Problems: Linked Lists
7. Reverse Linked List
Problem: Reverse a singly linked list.
Input: 1 → 2 → 3
Output: 3 → 2 → 1
Approach: Iterative — maintain prev, curr, next pointers.
Code:
function reverseList(head) {
let prev = null, curr = head;
while (curr) {
const next = curr.next; // Save next
curr.next = prev; // Reverse the link
prev = curr; // Move prev forward
curr = next; // Move curr forward
}
return prev; // New head
}
Time: O(n), Space: O(1)
8. Merge Two Sorted Lists
Problem: Merge two sorted linked lists.
Input: 1 → 2 → 4 and 1 → 3 → 4
Output: 1 → 1 → 2 → 3 → 4 → 4
Approach: Two pointers, compare and link.
Code:
function mergeTwoLists(list1, list2) {
const dummy = new ListNode(0);
let curr = dummy;
while (list1 && list2) {
if (list1.val <= list2.val) {
curr.next = list1;
list1 = list1.next;
} else {
curr.next = list2;
list2 = list2.next;
}
curr = curr.next;
}
// Attach remaining
curr.next = list1 || list2;
return dummy.next;
}
Time: O(n + m), Space: O(1)
9. Linked List Cycle Detection
Problem: Check if a linked list has a cycle.
Approach: Floyd’s cycle detection (tortoise and hare).
Code:
function hasCycle(head) {
let slow = head, fast = head;
while (fast && fast.next) {
slow = slow.next;
fast = fast.next.next;
if (slow === fast) return true; // Cycle detected
}
return false; // No cycle
}
Time: O(n), Space: O(1)
Why it works: In a cycle, fast pointer (moving 2x speed) will eventually lap slow pointer.
Summary: What to Memorize
Sorting:
- Merge Sort: O(n log n), O(n) space, stable
- QuickSort: O(n log n) avg, O(log n) space, in-place, use random pivot
- Always use comparator: sort((a, b) ⇒ a - b)
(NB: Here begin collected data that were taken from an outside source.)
-- ==== Sys2Proof/Machine/Dispatch.lean ====
section
/-! DEFINITION. One arm for each command of spec/opcode_table.json. -/

namespace Sys2Proof.Machine
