/-- R68, R211 to R214, R216, R225: each Curd instruction that only moves elements, operand bytes or a register to the stack
pops its operands, pushes its results, and continues at the next instruction, with nothing else changed; TURN pushes the
turn in bits 63:16 of CR 0x12, LIT the 12 bytes at its address, RDRND's and RDFRND's writers set the rounding modes, CLRFLAG
clears the flags named, and SPADJ moves SP. At a depth above 16 an instruction stores the elements that leave the registers in
their memory slots before it pushes, and loads back those that return (Stacked, moved). -/
def Obligations.CurdStack : Prop :=
  (∀ row ∈ ([
       ((fun e _ v => .nop e v), 0x00, 0, 0, fun _ _ _ _ => []), ((fun e _ v => .drop e v), 0x01, 1, 0, fun _ _ _ _ => []),
       ((fun e _ v => .dup e v), 0x02, 1, 2, fun _ _ _ l => [l.getD 0 0, l.getD 0 0]),
       ((fun e _ v => .swap e v), 0x03, 2, 2, fun _ _ _ l => [l.getD 1 0, l.getD 0 0]),
       ((fun e _ v => .over e v), 0x04, 2, 3, fun _ _ _ l => [l.getD 0 0, l.getD 1 0, l.getD 0 0]),
       ((fun e _ v => .rot e v), 0x05, 3, 3, fun _ _ _ l => [l.getD 1 0, l.getD 2 0, l.getD 0 0]),
       ((fun e i v => .pick e (i.setWidth 8) v), 0x06, 0, 1,
         fun d s i _ => [s.t.getD (elemReg (d - 1 - i % 16)) 0]),
       ((fun e _ v => .depth e v), 0x07, 0, 1, fun d _ _ _ => [BitVec.ofNat 96 d]),
       ((fun e i v => .pushB8 e (i.setWidth 8) v), 0x10, 0, 1,
         fun _ _ i _ => [((BitVec.ofNat 8 i).signExtend 64).setWidth 96]),
       ((fun e i v => .pushB32 e i v), 0x11, 0, 1, fun _ _ i _ => [((BitVec.ofNat 32 i).signExtend 64).setWidth 96]),
       ((fun e i v => .pushD e i v), 0x12, 0, 1, fun _ _ i _ => [BitVec.ofNat 96 i]),
       ((fun e i v => .mkva e (i.setWidth 8) v), 0x17, 1, 1,
         fun _ s i l => [BitVec.ofNat 96 ((s.b.getD (i % 8) 0).toNat * 2 ^ 32 + (l.getD 0 0).toNat % 2 ^ 32)]),
       ((fun e _ v => .rdrnd e v), 0x70, 0, 1, fun _ s _ _ => [s.cr.esw.drnd.setWidth 96]),
       ((fun e _ v => .rdfrnd e v), 0x72, 0, 1, fun _ s _ _ => [s.cr.esw.dfrnd.setWidth 96]),
       ((fun e _ v => .rdflag e v), 0x74, 0, 1, fun _ s _ _ => [s.cr.aflag.setWidth 96])] :
       List ((EngId → BitVec 32 → Env → Instr) × Nat × Nat × Nat × (Nat → Eng → Nat → List Tally → List Tally))),
     ∀ (s s1 s2 s4 : State) (e : EngId) (i : BitVec 32) (v : Env) (sp fl : List (Nat × Place)),
       let op := row.2.1
       let imm := if op = 0x11 ∨ op = 0x12 then i.toNat else if op = 0x06 ∨ op = 0x10 ∨ op = 0x17 then i.toNat % 256 else 0
       let d := (s1.eng e.val).cr.depth
       let k := row.2.2.1
       let g := s2.eng e.val
       CurdReady s e.val v op imm false s1 → Stacked s1 e.val k row.2.2.2.1 v s2 sp fl →
       fl.any (fun p => s2.waits e.val v p.2) = false → (op = 0x06 → imm % 16 < d) →
       (op = 0x74 → g.dd = none ∧ g.df = none) → s2.moved e.val g.t sp fl = .ok s4 →
       exec (row.1 e i v) s = .next (s4.modEng e.val fun h =>
         h.pushedTo (d - k) ((curdLen op).getD 1) (row.2.2.2.2 d g imm (g.popped d k)))) ∧
  (∀ (s s1 s2 s3 s4 : State) (e : EngId) (v : Env) (sp fl : List (Nat × Place)),
     let d := (s1.eng e.val).cr.depth
     let g := s2.eng e.val
     let w := lo64 ((g.popped d 1).getD 0 0)
     let ready (op imm k m : Nat) : Prop := CurdReady s e.val v op imm false s1 ∧ Stacked s1 e.val k m v s2 sp fl ∧
       fl.any (fun p => s3.waits e.val v p.2) = false ∧ s3.moved e.val (s3.eng e.val).t sp fl = .ok s4
     (s3 = s2 → ready 0x76 0 0 1 → exec (.turn e v) s =
       .next (s4.modEng e.val fun h => h.pushedTo d 1 [BitVec.ofNat 96 (fld (s2.crRead e.val 0x12) 63 16)])) ∧
     (∀ (i : BitVec 16) p, s2.fetchAt e.val (ueLines v) (offAdd g.pc.toNat i.toInt) 12 = (s3, .ok p) →
       ready 0x13 i.toNat 0 1 → exec (.lit e i v) s =
         .next (s4.modEng e.val fun h => h.pushedTo d 3 [BitVec.ofNat 96 (ofBytes p)])) ∧
     (s3 = s2 → ready 0x71 0 1 0 → w.toNat < 8 → exec (.wdrnd e v) s =
       .next (s4.modEng e.val fun h => let h := h.pushedTo (d - 1) 1 []
         { h with cr := { h.cr with esw := { h.cr.esw with drnd := w.setWidth 3 } } })) ∧
     (s3 = s2 → ready 0x73 0 1 0 → w.toNat < 5 → exec (.wdfrnd e v) s =
       .next (s4.modEng e.val fun h => let h := h.pushedTo (d - 1) 1 []
         { h with cr := { h.cr with esw := { h.cr.esw with dfrnd := w.setWidth 3 } } })) ∧
     (s3 = s2 → ready 0x75 0 1 0 → w &&& BitVec.ofNat 64 (2 ^ 64 - 1 - 0x71F) = 0 →
       exec (.clrflag e v) s = .next (s4.modEng e.val fun h => let h := h.pushedTo (d - 1) 1 []
         { h with cr := { h.cr with aflag := h.cr.aflag &&& ~~~ w } })) ∧
     (∀ i : Byte, s3 = s2 → ready 0x2F i.toNat 0 0 → exec (.spadj e i v) s =
       .next (s4.modEng e.val fun h => let h := h.pushedTo d 2 []
         { h with cr := { h.cr with sp := h.cr.sp + 4 * i.signExtend 32 } })))

/-- R213, R214, R223 to R225: the Curd branches go to their own address plus the displacement when their condition holds, else
to the next instruction, and JMPF to a far address; the Curd calls push the return record of the next instruction at SB:SP − 8
and go to their target, CALLK to the vector of class 0x1A in Rind with its operand in T0; RET pops the record and goes where it
says. An element that the pop brings back to the registers is loaded, after the record is stored. -/
def Obligations.CurdControl : Prop :=
  ((∀ row ∈ ([
       ((fun e i v => .br8 e (i.setWidth 8) v), 0x60, 0, fun i _ => some ((i.setWidth 8).signExtend 32)),
       ((fun e i v => .br e i v), 0x61, 0, fun i _ => some (i.signExtend 32)),
       ((fun e i v => .bz e i v), 0x62, 1, fun i a => if lo64 a = 0 then some (i.signExtend 32) else none),
       ((fun e i v => .bnz e i v), 0x63, 1, fun i a => if lo64 a = 0 then none else some (i.signExtend 32))] :
       List ((EngId → BitVec 16 → Env → Instr) × Nat × Nat × (BitVec 16 → Tally → Option (BitVec 32)))),
     ∀ (s s1 s2 s4 : State) (e : EngId) (i : BitVec 16) (v : Env) (sp fl : List (Nat × Place)),
       let d := (s1.eng e.val).cr.depth
       let g := s2.eng e.val
       let a := (g.popped d 1).getD 0 0
       let len := (curdLen row.2.1).getD 1
       CurdReady s e.val v row.2.1 (if row.2.1 = 0x60 then (i.setWidth 8).toNat else i.toNat) false s1 →
       Stacked s1 e.val row.2.2.1 0 v s2 sp fl → fl.any (fun p => s2.waits e.val v p.2) = false →
       s2.moved e.val g.t sp fl = .ok s4 →
       exec (row.1 e i v) s = .next (s4.modEng e.val fun h =>
         let h := h.pushedTo (d - row.2.2.1) len []
         match row.2.2.2 i a with
         | some d => { h with pc := g.pc + d, cr := { h.cr with esw := { h.cr.esw with cb := g.cr.esw.cb } } }
         | none => h)) ∧
     (∀ (s s1 s2 s4 : State) (e : EngId) (v : Env) (sp fl : List (Nat × Place)),
       let d := (s1.eng e.val).cr.depth
       let a := ((s2.eng e.val).popped d 1).getD 0 0
       CurdReady s e.val v 0x67 0 false s1 → Stacked s1 e.val 1 0 v s2 sp fl →
       fl.any (fun p => s2.waits e.val v p.2) = false → s2.moved e.val (s2.eng e.val).t sp fl = .ok s4 →
       exec (.jmpf e v) s = .next (s4.modEng e.val fun h =>
         let h := h.pushedTo (d - 1) 1 []
         { h with pc := a.setWidth 32, cr := { h.cr with esw := { h.cr.esw with
           cb := (a >>> (32 : Nat)).setWidth 16 } } }))) ∧
  (∀ row ∈ ([
       ((fun e i v => .call e i v), 0x64, 0, fun g i _ => (g.cr.esw.cb, g.pc + i.signExtend 32)),
       ((fun e _ v => .callf e v), 0x65, 1, fun _ _ a => ((a >>> (32 : Nat)).setWidth 16, a.setWidth 32)),
       ((fun e i v => .callk e (i.setWidth 8) v), 0x68, 0,
         fun g _ _ => ((g.cr.xvec >>> (32 : Nat)).setWidth 16, (g.cr.xvec.setWidth 32) / 4096 * 4096 + 64 * 0x1A))] :
       List ((EngId → BitVec 16 → Env → Instr) × Nat × Nat × (Eng → BitVec 16 → Tally → BitVec 16 × BitVec 32))),
     ∀ (s s1 s2 s3 s4 s5 : State) (e : EngId) (i : BitVec 16) (v : Env) (pl : Place) (sp fl : List (Nat × Place)),
       let d := (s1.eng e.val).cr.depth
       let g := s2.eng e.val
       let op := row.2.1
       let a := (g.popped d 1).getD 0 0
       let len := (curdLen op).getD 1
       CurdReady s e.val v op (if op = 0x64 then i.toNat else if op = 0x68 then i.toNat % 256 else 0) false s1 →
       Stacked s1 e.val row.2.2.1 0 v s2 sp fl →
       s2.access e.val (ueLines v) (s2.ctx e.val) .store g.cr.esw.sb.toNat (g.cr.sp - 8).toNat 8 1 = (s3, .ok pl) →
       fl.any (fun p => s3.waits e.val v p.2) = false →
       s3.store e.val pl (retRecord g.cr.esw.cb.toNat (g.pc + BitVec.ofNat 32 len).toNat) = .ok s4 →
       State.fillRegs e.val fl s4 = .ok s5 →
       exec (row.1 e i v) s = .next (s5.modEng e.val fun h =>
         let h := h.pushedTo (d - row.2.2.1) len []
         { h with
           pc := (row.2.2.2 g i a).2, t := if op = 0x68 then h.t.set 0 (BitVec.ofNat 96 (i.toNat % 256)) else h.t,
           cr := { h.cr with sp := g.cr.sp - 8, esw := { h.cr.esw with
             cb := (row.2.2.2 g i a).1, priv := decide (op = 0x68) || h.cr.esw.priv } } })) ∧
  (∀ (s s1 s2 s3 : State) (e : EngId) (v : Env) (pl : Place) (r : List Byte),
     let g := s1.eng e.val
     CurdReady s e.val v 0x66 0 false s1 → g.cr.depth ≤ g.cr.capacity →
     s1.access e.val (ueLines v) (s1.ctx e.val) .load g.cr.esw.sb.toNat g.cr.sp.toNat 8 1 = (s2, .ok pl) →
     s2.waits e.val v pl = false → s2.load e.val pl 8 = .ok (s3, r) → numAt r 0 2 = 0 →
     exec (.ret e v) s = .next (s3.modEng e.val fun h =>
       let h := h.pushedTo g.cr.depth 1 []
       { h with pc := BitVec.ofNat 32 (numAt r 4 4), cr := { h.cr with
         sp := h.cr.sp + 8, esw := { h.cr.esw with cb := BitVec.ofNat 16 (numAt r 2 2) } } }))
Stacks & Queues: - Stack: push/pop O(1) - Queue: enqueue O(1), dequeue O(1) — don’t use shift() - Monotonic stack: find next/prev greater in O(n)
Linked Lists: - Two pointers for cycles and middle - Dummy node for simplifying head deletion - Less common now but know reverse + cycle detection
Preprocessing with Sorting: - Two Sum → O(n log n) with two pointers - 3Sum → O(n²) after sort - Merge Intervals → O(n log n) - Meeting Rooms II → O(n log n)
QuickSelect: O(n) average to find kth element — beats sorting.